---------- SUPPLIED RECORDS ----------

/-- Settles O35: after RESET the areas list nothing, and an unlisted byte reads 0 (log 2). -/
theorem resetLeavesTheStream : Obligations.ResetLeavesTheStream := by
  intro s
  have hread : ∀ s a j, memRead (areaMem (resetState Config.params s) a) j = 0#8 := fun s a j => by
    rw [areaMem_resetState, memRead_nil, unlistedByte]
  exact ⟨resetState Config.params s, rfl, rfl, rfl, rfl, rfl, fun a j => ⟨hread s a j, hread State.reset a j⟩⟩

/-! ## What every instruction keeps -/

theorem exec_inv {i : Instr} (hi : Inv Config.params s) (h : exec i s = .next t) : Inv Config.params t := by
  rcases exec_cases h with ⟨-, rfl⟩ | ⟨b, -, rfl⟩ | hscan | ⟨-, hoff⟩ | hoff
  · exact (resetState_r36 s).toInv
  · exact rbPush_inv b hi
  · exact (exec_r36_of_scans hscan hi h).toInv
  · exact hoff.inv hi
  · exact hoff.inv hi

/-- Taking a command off the stream touches no field of the invariant (R106; log 3). -/
theorem withCmdIn_inv (rest : List Byte) (hi : Inv Config.params s) : Inv Config.params { s with cmdIn := rest } :=
  have hoff : OffRing Config.params s { s with cmdIn := rest } :=
    ⟨fun hs => { hs with }, ⟨rfl, rfl, rfl, rfl, rfl, rfl⟩⟩
  hoff.inv hi

theorem step_inv (hi : Inv Config.params s) (h : step s = .next t) : Inv Config.params t := by
  unfold step at h
  rcases fetch_cases s with ⟨-, e⟩ | ⟨i, rest, -, e⟩ | ⟨m, -, e⟩ <;> rw [e] at h
  · exact Host.Outcome.next.inj h ▸ hi
  · exact exec_inv (withCmdIn_inv rest hi) h
  · cases h

/-- Settles O50: the parts of the invariant off the ring by the operation's own rule, the ring's by what the instruction
does to the receive side; a scan ends because its bound is never reached. -/
theorem everyStepKeepsTheInvariant : Obligations.EveryStepKeepsTheInvariant :=
  ⟨fun _ _ _ hi h => exec_inv hi h, fun _ _ hi h => step_inv hi h⟩

/-- Settles O52: between scans only RX_BYTE touches the ring, and it writes behind the frame or abandons it; a scan that
ends in FRAME_COMPLETE has judged the frame afresh. -/
theorem stalledFrameStaysValid : Obligations.StalledFrameStaysValid := by
  intro i s t hi hv h
  rcases exec_cases h with ⟨-, rfl⟩ | ⟨b, -, rfl⟩ | hscan | ⟨-, hoff⟩ | hoff
  · exact stalledFrameValid_of_seeking rfl
  · exact rbPush_stalledFrameValid b hi hv
  · exact (exec_r36_of_scans hscan hi h).stalled_valid
  · exact hv.of_sameReceiver hoff.receiver
  · exact hv.of_sameReceiver hoff.receiver

/-- Settles O59: a scan gives R36 back from any state of the invariant, and without one only the two excepted cases touch
what items 10 and 11 add. -/
theorem r36AsWordedIsKept : Obligations.R36AsWordedIsKept := by
  refine ⟨fun i s t hi hscan h => exec_r36_of_scans hscan hi h, fun i s t hr hpush hdrain h => ?_⟩
  rcases exec_cases h with ⟨-, rfl⟩ | ⟨b, rfl, rfl⟩ | hscan | ⟨rfl, hoff⟩ | hoff
  · exact resetState_r36 s
  · exact rbPush_r36 b hr fun hlast => hpush ⟨⟨b, rfl⟩, hlast⟩
  · exact exec_r36_of_scans hscan hr.toInv h
  · exact hoff.r36 hr fun hrx => absurd ⟨rfl, hrx⟩ hdrain
  · exact hoff.r36 hr

/-! ## The two clauses that are not kept (log 6) -/

/-- A candidate of four bytes of which three have come. -/
def threeOfFourState : State := { Tests.waitingState with rbUsed := 3 }

theorem inv_threeOfFour : Inv Config.params threeOfFourState :=
  have hside := Tests.inv_waiting.side
  inv_of_parts { hside with }
    { Tests.inv_waiting.receive with
      used_le := le_trans (by decide) (four_le_rbSize Config.params)
      candidate := fun hne => by
        obtain ⟨-, hlen, hclass⟩ := Tests.inv_waiting.receive.candidate hne
        exact ⟨by decide, hlen, hclass⟩
      complete_used := nofun }
    Tests.inv_waiting.completeIsData

/-- Refutes O53: the fourth byte of a candidate of four comes by RX_BYTE, which does not scan (R72), so all four bytes are
unread and the scanner still accumulates. -/
theorem not_accumulatingCandidateStaysShort : ¬ Obligations.AccumulatingCandidateStaysShort := by
  intro h
  have hroom : threeOfFourState.rbUsed ≠ Config.params.rbSize := by
    have := four_le_rbSize Config.params
    show 3 ≠ _
    omega
  have hshort := h (.rxByte 0x00) threeOfFourState (rbPush Config.params 0x00 threeOfFourState) inv_threeOfFour
    (fun _ => by decide) rfl
  rw [rbPush_room 0x00 hroom] at hshort
  exact absurd (hshort rfl) (by decide)

/-- Refutes O54: DRAIN empties the mailbox before the stalled frame, which stays stalled until a TICK scans (R104, R125). -/
theorem not_stalledFrameKeepsMailboxFull : ¬ Obligations.StalledFrameKeepsMailboxFull := by
  intro h
  have hdrain : exec .drain Tests.stalledState =
      .next (respond (1#8 :: memReadBytes [] 0 1) (emptySlotRx Config.params Tests.stalledState)) :=
    runOutcome_eq_next.2 (drainWith_eq_ok.2 (.inr ⟨by decide, Tests.one_le_maxMsgLen, rfl⟩))
  exact h .drain Tests.stalledState _ Tests.inv_stalled (fun _ => by decide) hdrain rfl rfl

end Sys2Proof.Machine
end

section
/-! READ_REG (10_state.md R30 to R33): the register map, and the fields of the registers made of several. -/

namespace Sys2Proof.Machine

variable {P : Params} {s : State}

/-! ## The fields of a register -/

/-- STATUS (R31): its one-bit fields. -/
theorem regStatus_bits (P : Params) (s : State) :
    (regStatus P s).getLsbD 0 = decide (s.slotRxLen ≠ 0#8)
    ∧ (regStatus P s).getLsbD 1 = decide (s.slotTxLen ≠ 0#8 ∨ s.sendLen ≠ 0#8)
    ∧ (regStatus P s).getLsbD 2 = decide (s.sendLen ≠ 0#8)
    ∧ (regStatus P s).getLsbD 3 = s.ackOwed
    ∧ (regStatus P s).getLsbD 4 = s.baudChange
    ∧ (regStatus P s).getLsbD 9 = s.txSent
    ∧ (regStatus P s).getLsbD 10 = s.txDue
    ∧ (regStatus P s).getLsbD 11 = s.txRel
    ∧ (regStatus P s).getLsbD 12 = decide (P.zeroRunIdle ≤ s.zeroRun.toNat) := by
  simp only [regStatus, BitVec.getLsbD_append]
  simp [rxAvail, txBusy, sendPending, peerIdle]

theorem regStatus_rxState (P : Params) (s : State) : (regStatus P s).extractLsb' 5 2 = rxStateCode s.rxState := by
  simp (disch := decide) only [regStatus, BitVec.extractLsb'_append_eq_of_add_le, BitVec.extractLsb'_append_eq_of_le]
  simp

theorem regStatus_txSrc (P : Params) (s : State) : (regStatus P s).extractLsb' 7 2 = txSrcCode s.txSrc := by
  simp (disch := decide) only [regStatus, BitVec.extractLsb'_append_eq_of_add_le, BitVec.extractLsb'_append_eq_of_le]
  simp

theorem regStatus_high (P : Params) (s : State) : (regStatus P s).extractLsb' 13 19 = 0#19 := by
  simp (disch := decide) only [regStatus, BitVec.extractLsb'_append_eq_of_le]
  simp

/-- SEQ (R32). -/
theorem regSeq_fields (s : State) :
    (regSeq s).extractLsb' 0 4 = s.seqCur ∧ (regSeq s).extractLsb' 4 4 = s.seqLastSeen
    ∧ (regSeq s).extractLsb' 8 8 = s.txIdx ∧ (regSeq s).extractLsb' 16 16 = 0#16 := by
  simp (disch := decide) only [regSeq, BitVec.extractLsb'_append_eq_of_add_le, BitVec.extractLsb'_append_eq_of_le]
  simp

/-- LENGTHS (R33). -/
theorem regLengths_fields (s : State) :
    (regLengths s).extractLsb' 0 8 = s.sendLen ∧ (regLengths s).extractLsb' 8 8 = s.slotTxLen
    ∧ (regLengths s).extractLsb' 16 8 = s.slotRxLen ∧ (regLengths s).extractLsb' 24 8 = s.rxLen := by
  simp (disch := decide) only [regLengths, BitVec.extractLsb'_append_eq_of_add_le, BitVec.extractLsb'_append_eq_of_le]
  simp

theorem regDynCfg_eq (s : State) : regDynCfg s = if s.dynEnable then 1#32 else 0#32 := by
  unfold regDynCfg
  cases s.dynEnable <;> rfl

/-- RB_USED is the count itself where 32 bits hold it (R30). -/
theorem regRbUsed_toNat (h : s.rbUsed < 2 ^ 32) : (regRbUsed P s).toNat = s.rbUsed := by
  rw [regRbUsed, if_pos h, BitVec.toNat_ofNat, Nat.mod_eq_of_lt h]

/-! ## Which numbers are assigned -/

theorem regValue_unassigned {r : Byte} (h : 0x11 < r.toNat) : regValue P s r = none := by
  unfold regValue
  split
  case h_19 => rfl
  all_goals omega

theorem regValue_assigned {r : Byte} (h : r.toNat ≤ 0x11) : ∃ v, regValue P s r = some v := by
  unfold regValue
  generalize r.toNat = n at h ⊢
  interval_cases n <;> exact ⟨_, rfl⟩

theorem exec_readReg_unassigned {r : Byte} (h : 0x11 < r.toNat) :
    exec (.readReg r) s = .next
      { s with out := s.out ++ [3#8, 0#8, 0#8, 0#8, 0#8], events := s.events ++ [.invalidCommand] } := by
  show Host.Outcome.next (readRegWith Config.params r s) = _
  rw [readRegWith, regValue_unassigned h]
  rfl

theorem exec_readReg_assigned {r : Byte} {v : Word} (h : regValue Config.params s r = some v) :
    exec (.readReg r) s = .next { s with out := s.out ++ 0#8 :: wordBytes v } := by
  show Host.Outcome.next (readRegWith Config.params r s) = _
  rw [readRegWith, h]
  rfl

/-- Settles O23: the number selects the register's value, and each packed register is taken apart by its own lemma. -/
theorem readRegMap : Obligations.ReadRegMap := by
  intro r s
  refine ⟨exec_readReg_unassigned, fun hle => ?_⟩
  obtain ⟨v, hv⟩ := regValue_assigned (P := Config.params) (s := s) hle
  have value : ∀ {k : Byte} {w : Word}, regValue Config.params s k = some w → r = k → v = w := by
    rintro k w hk rfl
    exact Option.some.inj (hv.symm.trans hk)
  refine ⟨v, exec_readReg_assigned hv, fun hr => ?_, fun hr => ?_, value rfl, value rfl, value rfl, value rfl, value rfl,
    value rfl, value rfl, value rfl, value rfl, fun hr => ?_, value rfl, value rfl, value rfl, fun hr => ?_,
    fun hr hused => ?_, value rfl⟩
  case refine_1 =>
    obtain rfl : v = regStatus Config.params s := value rfl hr
    obtain ⟨h0, h1, h2, h3, h4, h9, h10, h11, h12⟩ := regStatus_bits Config.params s
    rw [regStatus_rxState, regStatus_txSrc]
    exact ⟨h0, h1, h2, h3, h4, fun e => by rw [e]; rfl, fun e => by rw [e]; rfl, fun e => by rw [e]; rfl,
      fun e => by rw [e]; rfl, fun e => by rw [e]; rfl, fun e => by rw [e]; rfl, h9, h10, h11, h12,
      regStatus_high Config.params s⟩
  case refine_2 =>
    obtain rfl : v = regSeq s := value rfl hr
    exact regSeq_fields s
  case refine_3 => exact (value rfl hr).trans (regDynCfg_eq s)
  case refine_4 =>
    obtain rfl : v = regLengths s := value rfl hr
    exact regLengths_fields s
  case refine_5 =>
    obtain rfl : v = regRbUsed Config.params s := value rfl hr
    exact regRbUsed_toNat hused

end Sys2Proof.Machine
end

section
/-! RX_BYTE and the ring (20_memory.md R41, R42; 70_reset_and_hazards.md R126): what one strobe does to the unread bytes,
their count and the overflow counter, then a run of strobes. -/

namespace Sys2Proof.Machine

variable {P : Params} {s : State}

/-! ## One byte -/

theorem rbMakeRoom_of_room (h : s.rbUsed ≠ P.rbSize) : rbMakeRoom P s = s := if_neg h

theorem unread_rbAppend (b : Byte) (hwf : s.rb.wf) (h : s.rbUsed < P.rbSize) :
    unread P (rbAppend P b s) = unread P s ++ [b] := by
  rw [← unread_rbPush_room b hwf h, rbPush, rbMakeRoom_of_room (by omega)]

/-- A full buffer makes room by losing its oldest byte, as a drop of one byte does (R40, R41). -/
theorem unread_rbMakeRoom_full (h : s.rbUsed = P.rbSize) : unread P (rbMakeRoom P s) = (unread P s).drop 1 := by
  have hpos := rbSize_pos P
  rw [← unread_drop (rbDrop_eq_ok (P := P).2 ⟨by omega, rfl⟩), h, rbMakeRoom, if_pos h]
  rfl

theorem rbUsed_rbPush (b : Byte) (hused : s.rbUsed ≤ P.rbSize) :
    (rbPush P b s).rbUsed = min (s.rbUsed + 1) P.rbSize := by
  have hpos := rbSize_pos P
  rcases rbMakeRoom_cases P s with ⟨hne, e⟩ | ⟨hfull, e⟩ <;> rw [rbPush, e, rbAppend_rbUsed]
  · omega
  · show P.rbSize - 1 + 1 = _
    omega

theorem errOverflow_rbPush (b : Byte) (hused : s.rbUsed ≤ P.rbSize) :
    (rbPush P b s).errOverflow = satInc^[s.rbUsed + 1 - P.rbSize] s.errOverflow := by
  rcases rbMakeRoom_cases P s with ⟨hne, e⟩ | ⟨hfull, e⟩ <;> rw [rbPush, e, rbAppend_errOverflow]
  · rw [show s.rbUsed + 1 - P.rbSize = 0 by omega]; rfl
  · rw [show s.rbUsed + 1 - P.rbSize = 1 by omega]; rfl

/-- The new byte comes last; the oldest is lost when the ring would hold one too many (R41). -/
theorem unread_rbPush (b : Byte) (hwf : s.rb.wf) (hused : s.rbUsed ≤ P.rbSize) :
    unread P (rbPush P b s) = (unread P s ++ [b]).drop (s.rbUsed + 1 - P.rbSize) := by
  have hpos := rbSize_pos P
  by_cases hfull : s.rbUsed = P.rbSize
  · have hroom : (rbMakeRoom P s).rbUsed < P.rbSize := by
      rw [rbMakeRoom, if_pos hfull]
      show P.rbSize - 1 < _
      omega
    have hrb : (rbMakeRoom P s).rb = s.rb := by rw [rbMakeRoom, if_pos hfull]; rfl
    rw [rbPush, unread_rbAppend b (hrb ▸ hwf) hroom, unread_rbMakeRoom_full hfull,
      show s.rbUsed + 1 - P.rbSize = 1 by omega, List.drop_append_of_le_length (by simp [unread]; omega)]
  · rw [unread_rbPush_room b hwf (by omega), show s.rbUsed + 1 - P.rbSize = 0 by omega, List.drop_zero]

/-- Settles O11: with room the byte is appended; a full ring first makes room, then appends. -/
theorem rxBytePushes : Obligations.RxBytePushes := by
  intro b s hi
  have hwf : s.rb.wf := hi.mem_wf .rb
  refine ⟨rbPush Config.params b s, rfl, ?_⟩
  split
  · next hfull =>
    refine ⟨?_, fun j => ?_⟩
    · rw [rbPush_full b hfull hi.rbHead_lt, ← hfull]
    · rw [rbPush, rbMakeRoom, if_pos hfull]
      exact memRead_memWrite hwf _ j b
  · next hroom =>
    rw [rbPush_room b hroom]
    exact ⟨rfl, fun j => memRead_memWrite hwf _ j b⟩

/-! ## A run of bytes -/

theorem rbUsed_rbPushBytes (bytes : List Byte) (hi : Inv P s) :
    (rbPushBytes P bytes s).rbUsed = min (s.rbUsed + bytes.length) P.rbSize := by
  have hused := hi.rbUsed_le
  induction bytes generalizing s with
  | nil => show s.rbUsed = min s.rbUsed _; omega
  | cons b bytes ih =>
    have hpush := rbPush_inv b hi
    show (rbPushBytes P bytes (rbPush P b s)).rbUsed = _
    rw [ih hpush hpush.rbUsed_le, rbUsed_rbPush b hused, List.length_cons]
    omega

----------

→ WHAT YOU HAVE TO DO
Retype, exactly and with nothing added, the lines of the material above from the first through the one that contains "exact (resetState_r36 s).toInv".

→ SOLUTION TO THIS EXERCISE
/-- Settles O35: after RESET the areas list nothing, and an unlisted byte reads 0 (log 2). -/
theorem resetLeavesTheStream : Obligations.ResetLeavesTheStream := by
  intro s
  have hread : ∀ s a j, memRead (areaMem (resetState Config.params s) a) j = 0#8 := fun s a j => by
    rw [areaMem_resetState, memRead_nil, unlistedByte]
  exact ⟨resetState Config.params s, rfl, rfl, rfl, rfl, rfl, fun a j => ⟨hread s a j, hread State.reset a j⟩⟩

/-! ## What every instruction keeps -/

theorem exec_inv {i : Instr} (hi : Inv Config.params s) (h : exec i s = .next t) : Inv Config.params t := by
  rcases exec_cases h with ⟨-, rfl⟩ | ⟨b, -, rfl⟩ | hscan | ⟨-, hoff⟩ | hoff
  · exact (resetState_r36 s).toInv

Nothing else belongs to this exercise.